Processing…

It is one week into the new year and everyone is busy creating memes about how it’s just the next 2020 and freaking out over right wing extremists taking over the capitol and the end of the world. I feel like I am watching all of this take place inside one of those giant glass windows in front of the old department stores. I am standing on the outside seeing it all going on but really unaffected by it and completely uninvolved. It isn’t because what is happening in there isn’t real or disturbing or important but because yet again my world got rocked and not in a way that felt like I was on the other side of the glass. This one felt real and personal. The impact reverberated through my heart, soul and mind and took control of the direction of my emotions.
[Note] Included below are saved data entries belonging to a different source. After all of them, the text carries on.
/-- R210, R226 to R233, R239: where no check stops it and no lane meets a page fault, TCOPY enters one copy for each lane, and DICTLD one load; a lane
whose copy has its lines in G (or has none) goes on, and the copy counts for its open batch; a lane whose copy waits for its lines stands STALLED.
R117, R224, R232: the last destination line of a TCOPY or an AEPI is held in G: the lane, or the bundle, that stood STALLED for it goes on, and the
copy, whose dictionary is bound then, may act, or the entry enters the queue. R109: their issue at `.stk` or wider leaves the die no W sector. R324:
a TCOPY that reads its record at issue has the codewords of the record checked first. -/
def Obligations.CopyInstructions : Prop :=
   (∀ (f : F128X) (s : State) (iss : Issue) (c : Crew), Issues s iss c →
      let em := guardMask c iss.mask f.h
      let ls := lanesOf em
      let goes := fun (granted : Nat → Bool) (fl : Nat → Nat) (l : Nat) (th : Thread) =>
        if em.getLsbD l then
          let th := { th with flags := th.flags ||| BitVec.ofNat 32 (fl l % 1024)
                              openOps := th.openOps ++ if granted l then [s.nextId + l] else [] }
          if granted l then onward (th.pc + 16) s.cycle th else { th with st := .stalled, why := .grant }
        else if iss.mask.getLsbD l then onward (th.pc + 16) s.cycle th else th
      let free := fun (srcs : List (Use × Src)) (slots scope : Nat) => em ≠ 0 ∧ c.frames = [] ∧ (∀ x ∈ srcs, x.2.last = 0)
        ∧ (3 ≤ scope → s.pushHeld (dieOf c.core) (fun _ => true) = false)
        ∧ operandCheck s c iss.mask em em iss.pc srcs 255 1 false = none ∧ boundLanes c em srcs 255 1 = 0
        ∧ (∀ l ∈ ls, s.openCopies c.team c.id l < 64) ∧ (slots = 0 ∨ s.slotsHeld c.team c.id + slots ≤ 11)
      let pushed := fun (t : State) (scope : Nat) => Looked s t
        ∧ (3 ≤ scope → s.dieGone (dieOf c.core) = false → ∀ w ∈ t.store.wsecs, w.die ≠ dieOf c.core)
      (∀ (cp : Nat → Copy) (fl : Nat → Nat) (vas : Nat → List Nat),
        let here := (tcFields f).nr = false ∧ (tcFields f).dk = 0
        let seen := if here then ls.foldl (fun m l => m.recordCheck c l (val (tcopyArgs m c iss.mask f l).vals 0)) s else s
        free (tcSrcs f) (if (tcFields f).sk = 0 ∨ (tcFields f).dk = 0 then 1 else 0) (tcFields f).scope → (here → s.rr.run = none) →
        (∀ l ∈ ls, tcopyLane seen c iss (.tcopy f) f l = .copy (cp l) (fl l) (vas l) ∧ (cp l).lane = l) →
        ∃ t b, exec (.tcopy f) s = .next t ∧ pushed t (tcFields f).scope
          ∧ ((tcFields f).scope < 3 → (∀ l ∈ ls, vas l = []) → t.store = s.store ∧ t.pkg = s.pkg)
          ∧ t = { s with nextId := s.nextId + 33, copies := s.copies ++ ls.map (fun l => { cp l with id := s.nextId + l })
                         store := t.store, pkg := t.pkg
                         crews := s.crews.set iss.crew { c with bundles := b, threads := c.threads.mapIdx (goes (fun l => (cp l).granted) fl) } })
      ∧ (∀ (loc : Nat → List Loc) (lf : Nat → Option Leaf) (fl : Nat → Nat),
        let rd := fun l => readLane s c iss.mask [(.w64, f.s1)] l
        free [(.w64, f.s1)] 1 (f.ctl.toNat / 2 ^ 11 % 8) →
        (∀ l ∈ ls, val (rd l).vals 0 % 1024 = 0 ∧ fl l = readFlags (rd l)
          ∧ ∃ xs, s.enginePieces c l .read ((List.range 128).map (fun k => ((val (rd l).vals 0 + 8 * k) % 2 ^ 64, 8))) = .ok xs ∧ xs.map (·.1) = loc l
            ∧ xs.head?.bind (·.2) = lf l) →
        ∃ t b, exec (.dictld f) s = .next t ∧ pushed t (f.ctl.toNat / 2 ^ 11 % 8)
          ∧ t = { s with
              nextId := s.nextId + 33, store := t.store, pkg := t.pkg
              dictlds := s.dictlds ++ ls.map (fun l =>
                { id := s.nextId + l, serial := c.team, crew := c.id, lane := l, core := c.core, ctx := (s.teamOf c).ctx, pc := iss.pc
                  scope := f.ctl.toNat / 2 ^ 11 % 8, slot := f.ctl.toNat % 8, addr := val (rd l).vals 0, image := loc l
                  cls := ((lf l).getD default).cls, shr := ((lf l).getD default).shr, written := 0
                  todo := (List.range 8).filter (fun k => f.ctl.toNat / 2 ^ (3 + k) % 2 == 1), reached := [], fenced := false, failed := none })
              crews := s.crews.set iss.crew { c with bundles := b, threads := c.threads.mapIdx (goes (fun _ => true) fl) } }))
  ∧
   ((∀ (s : State) (k : Nat) (c : Crew) (x : Copy) (th : Thread), s.crewAt c.team c.id = some k → s.crews[k]? = some c → c.threads[x.lane]? = some th →
      th.st = .stalled → th.why = .grant → x.lane < 32 → s.copies.filter (fun y => y.id == x.id) = [x] →
      s.copies.find? (fun y => y.serial == c.team && y.crew == c.id && y.lane == x.lane && !y.granted) = some x → s.linesFree x.id c.team c.id x.lane x.lines = true →
      s.pushWaits x.fields.scope x.core = false →
      ∃ t b, exec (.destinationLinesHeldInG c.team c.id x.lane) s = .next t
        ∧ (x.fields.scope < 3 → t.store = s.store) ∧ Looked s t
        ∧ (3 ≤ x.fields.scope → s.dieGone (dieOf x.core) = false → ∀ w ∈ t.store.wsecs, w.die ≠ dieOf x.core)
        ∧ t = { s with
            copies := copiesWith s x.id { x with
              granted := true, gen := match x.dict with | some (n, j) => (s.dict x.ctx n j).gen | none => x.gen }
            store := t.store
            crews := s.crews.set k { c with bundles := b, threads := c.threads.set x.lane (onward (th.pc + 16) s.cycle { th with openOps := th.openOps ++ [x.id] }) } })
    ∧ (∀ (s : State) (k lane : Nat) (c : Crew) (e : AccEntry) (m : Mask), s.crewAt c.team c.id = some k → s.crews[k]? = some c →
      (c.thread lane).st = .stalled → (c.thread lane).why = .grant →
      (∀ y ∈ s.copies, y.serial = c.team → y.crew = c.id → y.lane = lane → y.granted = true) →
      s.accq.find? (fun y => y.serial == c.team && y.crew == c.id && y.lane == lane && !y.granted) = some e → s.linesFree e.id c.team c.id lane e.lines = true →
      s.queued e.core < 16 → c.bundles.find? (fun b => b.getLsbD lane) = some m →
      ∃ t b, exec (.destinationLinesHeldInG c.team c.id lane) s = .next t
        ∧ t = { s with
            accq := enterQueue (s.accq.filter (fun y => y.id != e.id)) { e with granted := true, entered := s.cycle, sched := c.sched }
            accs := s.accs ++ tileAccs { e with granted := true, entered := s.cycle, sched := c.sched }
            crews := s.crews.set k { c with bundles := b, threads := c.threads.mapIdx (fun l th => if m.getLsbD l then onward (th.pc + 16) s.cycle th else th) } }))

/-- R117, R118, R228 to R234, R188: what the engine of a copy does: reads the first element of a dense record, or a chain element and lays its bytes
out; writes one aligned unit of the destination from its source; arrives at a receiver's object with the bytes moved, or ends there where the object
reads as poisoned (R321); completes; or ends with COPY_FAULT. -/
def Obligations.CopyEngines : Prop :=
  ∀ (s : State) (id : Nat) (c : Copy),
    (∀ a v, CopyActs s id c → s.store.upsets = [] → c.elem = some a → c.held = none → c.first = none → c.elems = 0 →
      s.engineRead c a 32 = .ok (toBytes 32 v) → v < 2 ^ 256 → v % 4 = 1 →
      ∃ t, exec (.copyElementRead id) s = .next t ∧ Looked s t
        ∧ t = { s with store := t.store, pkg := t.pkg, copies := copiesWith s id { c with
            fenced := true, first := some v, elem := some ((a + 32) % 2 ^ 64), elems := 1 } })
    ∧ (∀ a v n, CopyActs s id c → s.store.upsets = [] → c.elem = some a → c.held = none → c.first = none → c.fields.sk = 0 → 2 ≤ c.fields.dk →
      c.elems < 65536 → s.engineRead c a 32 = .ok (toBytes 32 v) → v < 2 ^ 256 →
      (v % 4 = 2 ∧ n = v / 2 ^ 8 % 2 ^ 24 ∧ n % 16 = 0 ∧ 16 ≤ n ∧ v / 2 ^ 64 % 16 = 0 ∧ v / 4 % 2 = 0 ∧ (v / 8 % 2 = 1 ∨ v / 2 ^ 192 % 32 = 0)) →
      ∀ ms, Copy.lay s c ((List.range n).map (fun j => .va ((v / 2 ^ 64 % 2 ^ 64 + j) % 2 ^ 64))) = (ms, none) →
      ∃ t, exec (.copyElementRead id) s = .next t ∧ Looked s t ∧ t = { s with store := t.store, pkg := t.pkg, copies := copiesWith s id { c with
        fenced := true, elem := if v / 8 % 2 = 1 then none else some (v / 2 ^ 192), elems := c.elems + 1, run := c.run + n, moves := c.moves ++ ms } })
    ∧ (∀ (unit ser o : Nat) (m : Move) (bs : List Byte), CopyActs s id c → s.store.upsets = [] → c.plane = none → c.moves[unit]? = some m → m.done = false →
      s.dictReady c.ctx c.dict c.gen = true → s.moveBytes c m.srcs = .ok bs → bs.length = m.dsts.length →
      m.dsts = (List.range bs.length).map (fun j => .at (.scr ser (o + j))) → bs ≠ [] →
      ∃ t, exec (.copyDataWrite id unit) s = .next t ∧ Looked s t
        ∧ t = { s with
            store := t.store
            pkg := t.pkg
            copies := copiesWith s id { c with fenced := true, moves := c.moves.set unit { m with done := true }, written := c.written + bs.length }
            teams := t.teams }
        ∧ t.teams.length = s.teams.length
        ∧ ∀ (j : Nat) (y : Team), s.teams[j]? = some y → ∃ y' : Team, t.teams[j]? = some y' ∧ y' = { y with scr := y'.scr, scrBad := y'.scrBad }
            ∧ y'.scr = if y.serial = ser then y.scr.putBytes o bs else y.scr)
    ∧ (∀ (n : Nat) (r : Recv), s.copies.filter (fun x => x.id == id) = [c] → c.recvs[n]? = some r → r.arrived = false → c.elem = none → c.failed = none →
      c.granted = true → s.frozen c.ctx = false → (∀ m ∈ c.moves, (c.targets.length ≤ 1 ∨ m.recv = n) → m.done = true) → c.fields.scope < 3 →
      let bad := (s.poisonRead (dieOf c.core) (.scr r.serial r.off) 16).isSome
      let o := ofBytes (s.readLoc (dieOf c.core) (.scr r.serial r.off) 16)
      let expc := o / 2 ^ 16 % 2 ^ 16
      let pend := o / 2 ^ 32 % 2 ^ 16
      let left := ((o / 2 ^ 64 % 2 ^ 64 : Nat) : Int) - c.run
      let new := if expc ≠ 0 ∧ pend = 0 ∧ wrap 64 left = 0 then 1 - o % 2 + 2 ^ 16 * expc + 2 ^ 32 * expc
        else o % 2 + 2 ^ 16 * expc + 2 ^ 32 * pend + 2 ^ 64 * wrap 64 left
      (bad = false → exec (.copyArrival id n) s = .next { s with
        copies := copiesWith s id { c with recvs := c.recvs.set n { r with arrived := true } }
        teams := s.teams.map (fun y => if y.serial = r.serial then { y with scr := y.scr.putBytes r.off (toBytes 16 new) } else y) })
      ∧ (bad = true → exec (.copyArrival id n) s = .next { s with
        copies := copiesWith s id { c with failed := some (.poison, r.off), held := none, page := none, moves := c.moves.filter (·.done) } }))
    ∧ (∀ (k : Nat) (w : Crew), s.copies.filter (fun x => x.id == id) = [c] → s.crewAt c.serial c.crew = some k → s.crews[k]? = some w →
      let gone := { s with
        copies := s.copies.filter (fun x => x.id != id)
        crews := s.crews.set k { w with threads := w.threads.mapIdx (fun l th => if l = c.lane
          then { th with openOps := th.openOps.filter (· != id), batches := th.batches.map (fun b => b.filter (· != id)) } else th) } }
      (c.granted = true → c.elem = none → c.failed = none → (∀ m ∈ c.moves, m.done = true) → (∀ r ∈ c.recvs, r.arrived = true) →
        exec (.copyComplete id) s = .next gone)
      ∧ (∀ cause addr, c.granted = true → c.failed = some (cause, addr) → (∀ m ∈ c.moves, m.done = true) → w.live ≠ 0 → Undebugged s w →
        ∃ t, exec (.copyFault id) s = .next t
          ∧ FaultTaken gone t k { cause := .copyFault, sub := cause.code, lmask := maskOf [c.lane], pc := c.pc, addr := addr
                                  info := c.written % 2 ^ 32, ilane := c.lane }))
On New Year’s Day I had written a post on social media greeting 2021 with caution because I knew it had potential to bring both good and bad. Little did I know that even at that moment it had already delivered a very low blow that I was just unaware of yet. A very dear friend had been killed in a car accident the night before and this guy was one of the kinds of guys who lit up the world because he was in it. He brought joy to it and left you feeling just plain good when you were around him. He was young and had his whole life ahead of him. The sudden shock of losing this soul was incredibly difficult to accept. At first, I was in denial, then came the anger. Why him? Then came the sorrow and the tears. I spent as much time as I could in the woods, hiking that next day. The fresh air, the timber, the big expanse and the little details all helped me process through a wide range of emotions. I came out if it feeling like he is still here. Then came the intense burst of energy and drive to just stay busy to keep my mind from thinking anymore. Now I am here…I don’t really know where here is, I just feel numb. Numb to the world around me, numb to the chaos, numb to my own goals and schedule.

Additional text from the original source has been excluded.